/-- An encrypted frame arrives: the peer whose frame it is when it is accepted (R332, R336), and the state after. -/
def acceptFrame (s : State) (h : DvHead) : Option Nat × State :=
  match s.peerOf h.srcId with
  | none => (none, { s with adm := { s.adm with unlisted := s.adm.unlisted + 1 } })
  | some p =>
    let x := s.peer p
    if x.state != .up || x.port != h.port || x.session != h.session then (none, peerLost s p)
    else if h.version != 1 || !h.lengthOk || !h.tagOk then (none, tagFailed s p (h.version == 1 && h.lengthOk))
    else if h.seq ≤ x.rxSeq.getD 0 then (none, s.setPeer p { x with replay := satInc x.replay 0xFF })
    else
      let s1 := s.setPeer p { x with rxSeq := some h.seq, lastRx := s.dt }
      if 2 ^ 32 ≤ h.seq then (none, closeSession s1 p 1 true) else (some p, s1)

/-! ## Discovery and key agreement -/

/-- DALOVO_ANNOUNCE_SEND: every second while the port's link is up (R333). -/
def execDalovoAnnounceSend (port : Nat) (s : State) : Host.Outcome State Fault Refusal :=
  let last := tabGet (s.adm.announced.map fun x => (x.1, some x.2)) none port
  let due := match last with
    | some t => decide (t + 990 * msTicks ≤ s.dt)
    | none => true
  if 2 ≤ port || !s.sitePortUp port || !s.chip.imageApplied || !due then .next s
  else
    let cert := sha256 s.chip.otp.deviceCert
    ok s (State.emit { s with adm := { s.adm with announced := tabSet s.adm.announced port s.dt } }
      (.siteFrame port "ANNOUNCE" [s.chip.otp.identity, cert.toNat, port, b2n s.chip.ownerValid]))

/-- A step of the key agreement is to be answered within 100 ms (R334). -/
def handshake (s : State) (p port : Nat) (init : Bool) (f : Peer → Peer) : State :=
  s.setPeer p (f { s.peer p with
    state := .handshake, port, initiator := init, deadline := s.dt + 100 * msTicks, lastRx := s.dt, rxSeq := none, txSeq := 0
    tagFails := [] })

/-- DALOVO_ANNOUNCE_RECEIVE (R333): the controller with the lower identity starts the key agreement. -/
def execDalovoAnnounceReceive (port srcId : Nat) (_ownerHeld : Bool) (s : State) : Host.Outcome State Fault Refusal :=
  if !s.sitePortUp port || !s.chip.imageApplied then .next s
  else match s.peerOf srcId with
    | none => ok s { s with adm := { s.adm with unlisted := s.adm.unlisted + 1 } }
    | some p =>
      let x := s.peer p
      if x.state == .up || x.state == .handshake then ok s (s.setPeer p { x with lastRx := s.dt })
      else if s.chip.otp.identity < srcId then
        ok s ((handshake s p port true id).emit (.siteFrame port "HELLO" [s.chip.otp.identity, srcId]))
      else ok s (s.setPeer p { x with state := .seen, lastRx := s.dt })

== Instructions for the task ==
Print out the whole of the material above exactly.

== Worked solution ==
/-- An encrypted frame arrives: the peer whose frame it is when it is accepted (R332, R336), and the state after. -/
def acceptFrame (s : State) (h : DvHead) : Option Nat × State :=
  match s.peerOf h.srcId with
  | none => (none, { s with adm := { s.adm with unlisted := s.adm.unlisted + 1 } })
  | some p =>
    let x := s.peer p
    if x.state != .up || x.port != h.port || x.session != h.session then (none, peerLost s p)
    else if h.version != 1 || !h.lengthOk || !h.tagOk then (none, tagFailed s p (h.version == 1 && h.lengthOk))
    else if h.seq ≤ x.rxSeq.getD 0 then (none, s.setPeer p { x with replay := satInc x.replay 0xFF })
    else
      let s1 := s.setPeer p { x with rxSeq := some h.seq, lastRx := s.dt }
      if 2 ^ 32 ≤ h.seq then (none, closeSession s1 p 1 true) else (some p, s1)

/-! ## Discovery and key agreement -/

/-- DALOVO_ANNOUNCE_SEND: every second while the port's link is up (R333). -/
def execDalovoAnnounceSend (port : Nat) (s : State) : Host.Outcome State Fault Refusal :=
  let last := tabGet (s.adm.announced.map fun x => (x.1, some x.2)) none port
  let due := match last with
    | some t => decide (t + 990 * msTicks ≤ s.dt)
    | none => true
  if 2 ≤ port || !s.sitePortUp port || !s.chip.imageApplied || !due then .next s
  else
    let cert := sha256 s.chip.otp.deviceCert
    ok s (State.emit { s with adm := { s.adm with announced := tabSet s.adm.announced port s.dt } }
      (.siteFrame port "ANNOUNCE" [s.chip.otp.identity, cert.toNat, port, b2n s.chip.ownerValid]))

/-- A step of the key agreement is to be answered within 100 ms (R334). -/
def handshake (s : State) (p port : Nat) (init : Bool) (f : Peer → Peer) : State :=
  s.setPeer p (f { s.peer p with
    state := .handshake, port, initiator := init, deadline := s.dt + 100 * msTicks, lastRx := s.dt, rxSeq := none, txSeq := 0
    tagFails := [] })

/-- DALOVO_ANNOUNCE_RECEIVE (R333): the controller with the lower identity starts the key agreement. -/
def execDalovoAnnounceReceive (port srcId : Nat) (_ownerHeld : Bool) (s : State) : Host.Outcome State Fault Refusal :=
  if !s.sitePortUp port || !s.chip.imageApplied then .next s
  else match s.peerOf srcId with
    | none => ok s { s with adm := { s.adm with unlisted := s.adm.unlisted + 1 } }
    | some p =>
      let x := s.peer p
      if x.state == .up || x.state == .handshake then ok s (s.setPeer p { x with lastRx := s.dt })
      else if s.chip.otp.identity < srcId then
        ok s ((handshake s p port true id).emit (.siteFrame port "HELLO" [s.chip.otp.identity, srcId]))
      else ok s (s.setPeer p { x with state := .seen, lastRx := s.dt })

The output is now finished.